05 Apr 2023 - {{hitsCtrl.values.hits}}
By Shabiya Ali Ahlam
Sri Lanka is expected to witness a historic back-to-back contraction in 2023, which is likely to be followed by only tepid recovery in 2024, the Asian Development Bank (ADB) said in its latest economic outlook report.
On assumptions that the island nation will fulfill the expectation laid down by the International Monetary Fund (IMF) to unlock the US$ 3 billion, the ADB forecasts for Sri Lanka a contraction of 3 percent in 2023, and in 2024 a growth of 1.3 percent as the debt overhand wanes. Although Sri Lanka is one of the few countries in the world facing a dip in growth for two years straight, the rate of economic contraction has reduced, the ADB said.
The ADB stressed Sri Lanka’s recovery from the crisis hinges on timely progress on debt relief and steadfast implementation of reforms.

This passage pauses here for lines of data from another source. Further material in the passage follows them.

@[simp] theorem Engine.withBitlen_h (e : Engine) (b : BitVec 64) : (e.withBitlen b).h = e.h := rfl
@[simp] theorem Engine.withBitlen_count (e : Engine) (b : BitVec 64) : (e.withBitlen b).count = e.count := rfl
@[simp] theorem Engine.withBitlen_bitlen (e : Engine) (b : BitVec 64) : (e.withBitlen b).bitlen = b := rfl

theorem Engine.latchBitLength_eq (e : Engine) : e.latchBitLength = e.withBitlen (bitLength e.count) := rfl

/-- TRANSFORM neither reads nor writes `BITLEN` (43 R106). -/
theorem Engine.transform_withBitlen (e : Engine) (b : BitVec 64) :
    (e.withBitlen b).transform = e.transform.withBitlen b := by
  unfold Engine.transform Engine.withBitlen
  generalize (loadBlock e.buf e.h).allRounds = p
  rfl

theorem Engine.absorb_withBitlen (e : Engine) (b : BitVec 64) (x : Byte) :
    (e.withBitlen b).absorb x = (e.absorb x).withBitlen b := by
  by_cases hfull : pendingOffset e.count = 63
  · rw [Engine.absorb_of_eq e x hfull, Engine.absorb_of_eq (e.withBitlen b) x hfull, ← Engine.transform_withBitlen]
    rfl
  · rw [Engine.absorb_of_ne e x hfull, Engine.absorb_of_ne (e.withBitlen b) x hfull]
    rfl

/-- Latching the bit length first or last is the same: absorbing neither reads nor writes `BITLEN` (44 R110). -/
theorem Engine.absorbAll_withBitlen (e : Engine) (b : BitVec 64) (bs : List Byte) :
    (e.withBitlen b).absorbAll bs = (e.absorbAll bs).withBitlen b := by
  induction bs generalizing e with
  | nil => rfl
  | cons x bs ih => rw [Engine.absorbAll_cons, Engine.absorb_withBitlen, ih, Engine.absorbAll_cons]

/-- At offset 56 the direct store of `BITLEN` and the TRANSFORM after it act on `H` as absorbing the eight bytes of
`BITLEN` would (44 R114, R116). -/
theorem Engine.storeLength_transform_h {e : Engine} (h56 : (pendingOffset e.count).toNat = 56) :
    e.storeLength.transform.h = (e.absorbAll (beBytes 8 e.bitlen.toNat)).h := by
  have hoff : pendingOffset e.count = 56 := BitVec.eq_of_toNat_eq h56
  have hlen : (beBytes 8 e.bitlen.toNat).length = 8 := beBytes_length ..
  have hbuf : e.storeLength.buf = (e.stored (beBytes 8 e.bitlen.toNat)).buf := by
    rw [Engine.storeLength_buf, Memory.memWrite, Engine.stored, hoff]
  rw [Engine.absorbAll_full e _ (List.ne_nil_of_length_pos (by omega)) (by omega)]
  exact (Engine.transform_congr hbuf rfl).1

/-! ### FINAL on a stream -/

theorem zeroCount_lt (j : Nat) : zeroCount j < 64 := Nat.mod_lt _ (by decide)

/-- The 0x80 and the zero bytes bring a stream to offset 56 of its last block (44 R112). -/
theorem zeroCount_ends_at_56 (j : Nat) : (j + 1 + zeroCount j) % 64 = 56 := by
  unfold zeroCount; omega

/-- The bit length of a counted stream is the one its padding holds (44 R110, R113). -/
theorem bitLength_ofNat_toNat (n : Nat) : (bitLength (BitVec.ofNat 64 n)).toNat = 8 * n % 2 ^ 64 := by
  rw [bitLength_toNat, BitVec.toNat_ofNat, Nat.mod_mul_mod, Nat.mul_comm]

/-- The offset after absorbing a stream from `COUNT = 0` (10 R30). -/
theorem Engine.pendingOffset_absorbAll {e : Engine} (m : List Byte) (hc : e.count = 0) :
    (pendingOffset (e.absorbAll m).count).toNat = m.length % 64 := by
  rw [Engine.absorbAll_count, pendingOffset_add_toNat, hc]
  exact congrArg (· % 64) (Nat.zero_add _)

/-- The padding FINAL absorbs before the length: 0x80 and the zero bytes (44 R111). -/
def padMark (j : Nat) : List Byte := 0x80 :: List.replicate (zeroCount j) 0x00

theorem pad_eq_append (m : List Byte) : pad m = m ++ padMark m.length ++ beBytes 8 (8 * m.length % 2 ^ 64) := rfl

@[simp] theorem padMark_length (j : Nat) : (padMark j).length = zeroCount j + 1 := by simp [padMark]

/-- Steps 1 to 3 of FINAL on a stream that has been absorbed from `COUNT = 0` (44 R110, R111, R114): the stream and its
mark, absorbed with the bit length latched, and then the direct store. -/
theorem Engine.padded_absorbAll {e : Engine} (m : List Byte) (hc : e.count = 0) :
    (e.absorbAll m).padded =
      ((e.withBitlen (bitLength (BitVec.ofNat 64 m.length))).absorbAll (m ++ padMark m.length)).storeLength := by
  have hcount : (e.absorbAll m).count = BitVec.ofNat 64 m.length := by
    rw [Engine.absorbAll_count, hc]; exact BitVec.zero_add _
  have hoff : (pendingOffset ((e.absorbAll m).latchBitLength.absorb 0x80).count).toNat = (m.length % 64 + 1) % 64 := by
    rw [Engine.absorb_count, ← Engine.pendingOffset_absorbAll m hc]
    exact pendingOffset_add_toNat (e.absorbAll m).count 1
  have h56 := zeroCount_ends_at_56 m.length
  rw [Engine.padded, Engine.padZeros_eq_absorbAll (zeroCount_lt m.length) (zeroCount_lt m.length) (by omega),
    ← Engine.absorbAll_cons, ← padMark, Engine.latchBitLength_eq, hcount, ← Engine.absorbAll_withBitlen,
    ← Engine.absorbAll_append]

The island nation entered the crisis on a weak footing as pre-pandemic macroeconomic vulnerabilities, policy missteps, and shocks left the country with thin buffers on the eve of the pandemic.
In 2022, foreign currency scarcity led to shortages of essentials and triggered an acute energy crisis with prolonged power cuts and transport bottlenecks due to lack of fuel.

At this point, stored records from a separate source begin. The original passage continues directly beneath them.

-- ==== Sys2Proof/Syntax.lean ====
section
/-! DEFINITION. The block's commands: one constructor per row of spec/opcode_table.json (30_encoding.md R83), and the
names of the register view (10_state.md section 5). -/

namespace Sys2Proof

/-- The registers `RDREG` reads, in the order of their numbers 0 to 6 (10_state.md section 5). -/
inductive Reg where
  | widx | ridx | len | status | caplog | termreg | ocount
  deriving DecidableEq, Repr

/-- The six commands (R83). -/
inductive Instr where
  /-- `INIT` (R160). -/
  | init
  /-- `ENQ b`: enqueue the byte `b` (R100). -/
  | enq (b : Byte)
  /-- `SVC`: service both directions once (R140). -/
  | svc
  /-- `CLR`: clear the Input Framer (R126). -/
  | clr
  /-- `RDBUF i`: read `IBUF[i]` (R127). -/
  | rdbuf (i : Byte)
  /-- `RDREG r`: read a register of the register view (R161). -/
  | rdreg (r : Reg)
  deriving DecidableEq, Repr

end Sys2Proof
end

Further, inflation soared and eroded living standards, pushing many into poverty, and impacting the poor and vulnerable disproportionally. In 2023, inflation is expected to ease and return to single digits in 2024. The ADB said it projects inflation will reach an average of 24.6 percent in 2023 as fiscal tightening and double-digit interest rates weigh on domestic demand, supply-side disruption easing, and moderating external pressures to alleviate food shortages. While factoring in a high base effect, inflation is expected to be sharply lower in 2024.

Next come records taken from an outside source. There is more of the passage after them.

/-! ### clearIndices -/

@[simp] theorem State.clearIndices_cfg (s : State) : (s.clearIndices).cfg = s.cfg := rfl
@[simp] theorem State.clearIndices_obuf (s : State) : (s.clearIndices).obuf = s.obuf := rfl
@[simp] theorem State.clearIndices_widx (s : State) : (s.clearIndices).widx = 0 := rfl
@[simp] theorem State.clearIndices_ridx (s : State) : (s.clearIndices).ridx = 0 := rfl
@[simp] theorem State.clearIndices_ibuf (s : State) : (s.clearIndices).ibuf = s.ibuf := rfl
@[simp] theorem State.clearIndices_len (s : State) : (s.clearIndices).len = s.len := rfl
@[simp] theorem State.clearIndices_fstate (s : State) : (s.clearIndices).fstate = s.fstate := rfl
@[simp] theorem State.clearIndices_txlog (s : State) : (s.clearIndices).txlog = s.txlog := rfl
@[simp] theorem State.clearIndices_rxlog (s : State) : (s.clearIndices).rxlog = s.rxlog := rfl
@[simp] theorem State.clearIndices_responses (s : State) : (s.clearIndices).responses = s.responses := rfl
@[simp] theorem State.clearIndices_faults (s : State) : (s.clearIndices).faults = s.faults := rfl
@[simp] theorem State.clearIndices_requests (s : State) : (s.clearIndices).requests = s.requests := rfl
@[simp] theorem State.clearIndices_periph (s : State) : (s.clearIndices).periph = s.periph := rfl
@[simp] theorem State.clearIndices_powerOns (s : State) : (s.clearIndices).powerOns = s.powerOns := rfl

/-! ### powerOn -/

@[simp] theorem State.powerOn_cfg (s : State) : (s.powerOn).cfg = s.cfg := rfl
@[simp] theorem State.powerOn_obuf (s : State) : (s.powerOn).obuf = [] := rfl
@[simp] theorem State.powerOn_widx (s : State) : (s.powerOn).widx = 0 := rfl
@[simp] theorem State.powerOn_ridx (s : State) : (s.powerOn).ridx = 0 := rfl
@[simp] theorem State.powerOn_ibuf (s : State) : (s.powerOn).ibuf = [] := rfl
@[simp] theorem State.powerOn_len (s : State) : (s.powerOn).len = 0 := rfl
@[simp] theorem State.powerOn_fstate (s : State) : (s.powerOn).fstate = .accumulating := rfl
@[simp] theorem State.powerOn_txlog (s : State) : (s.powerOn).txlog = [] := rfl
@[simp] theorem State.powerOn_rxlog (s : State) : (s.powerOn).rxlog = [] := rfl
@[simp] theorem State.powerOn_responses (s : State) : (s.powerOn).responses = s.responses := rfl
@[simp] theorem State.powerOn_faults (s : State) : (s.powerOn).faults = s.faults := rfl
@[simp] theorem State.powerOn_requests (s : State) : (s.powerOn).requests = s.requests := rfl
@[simp] theorem State.powerOn_periph (s : State) : (s.powerOn).periph = s.periph := rfl
@[simp] theorem State.powerOn_powerOns (s : State) : (s.powerOn).powerOns = s.powerOns + 1 := rfl

/-! ### withCells_obuf -/

@[simp] theorem State.withCells_obuf_cfg (s : State) (m : Memory) : (s.withCells .obuf m).cfg = s.cfg := rfl
@[simp] theorem State.withCells_obuf_obuf (s : State) (m : Memory) : (s.withCells .obuf m).obuf = m := rfl
@[simp] theorem State.withCells_obuf_widx (s : State) (m : Memory) : (s.withCells .obuf m).widx = s.widx := rfl
@[simp] theorem State.withCells_obuf_ridx (s : State) (m : Memory) : (s.withCells .obuf m).ridx = s.ridx := rfl
@[simp] theorem State.withCells_obuf_ibuf (s : State) (m : Memory) : (s.withCells .obuf m).ibuf = s.ibuf := rfl
@[simp] theorem State.withCells_obuf_len (s : State) (m : Memory) : (s.withCells .obuf m).len = s.len := rfl
@[simp] theorem State.withCells_obuf_fstate (s : State) (m : Memory) : (s.withCells .obuf m).fstate = s.fstate := rfl
@[simp] theorem State.withCells_obuf_txlog (s : State) (m : Memory) : (s.withCells .obuf m).txlog = s.txlog := rfl
@[simp] theorem State.withCells_obuf_rxlog (s : State) (m : Memory) : (s.withCells .obuf m).rxlog = s.rxlog := rfl
@[simp] theorem State.withCells_obuf_responses (s : State) (m : Memory) : (s.withCells .obuf m).responses = s.responses := rfl
@[simp] theorem State.withCells_obuf_faults (s : State) (m : Memory) : (s.withCells .obuf m).faults = s.faults := rfl
@[simp] theorem State.withCells_obuf_requests (s : State) (m : Memory) : (s.withCells .obuf m).requests = s.requests := rfl
@[simp] theorem State.withCells_obuf_periph (s : State) (m : Memory) : (s.withCells .obuf m).periph = s.periph := rfl
@[simp] theorem State.withCells_obuf_powerOns (s : State) (m : Memory) : (s.withCells .obuf m).powerOns = s.powerOns := rfl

Sri Lanka has a long road to recovery, and it will be critical to ensure the poor and vulnerable are protected,” said Deputy Country Director for Sri Lanka Utsav Kumar yesterday while addressing the ADB’s Serendipity Knowledge Programme that focused on Sri Lanka’s economic crisis.
“It is imperative that the country addresses the root causes of internal and external imbalances, for which an unwavering commitment to reforms is essential,” he added.
The ADB asserted that reforms Sri Lanka needs include enhancing domestic resource mobilisation, improving the performance of state-owned enterprises to reduce their fiscal burden, strengthening public financial management, and encouraging private sector activities through harmonising trade and investment policies. “Improving governance and accountability mechanisms, such as strengthening anti-corruption legislation, building strong institutions, and increasing transparency, will also be essential to address Sri Lanka’s economic vulnerability,” it stressed.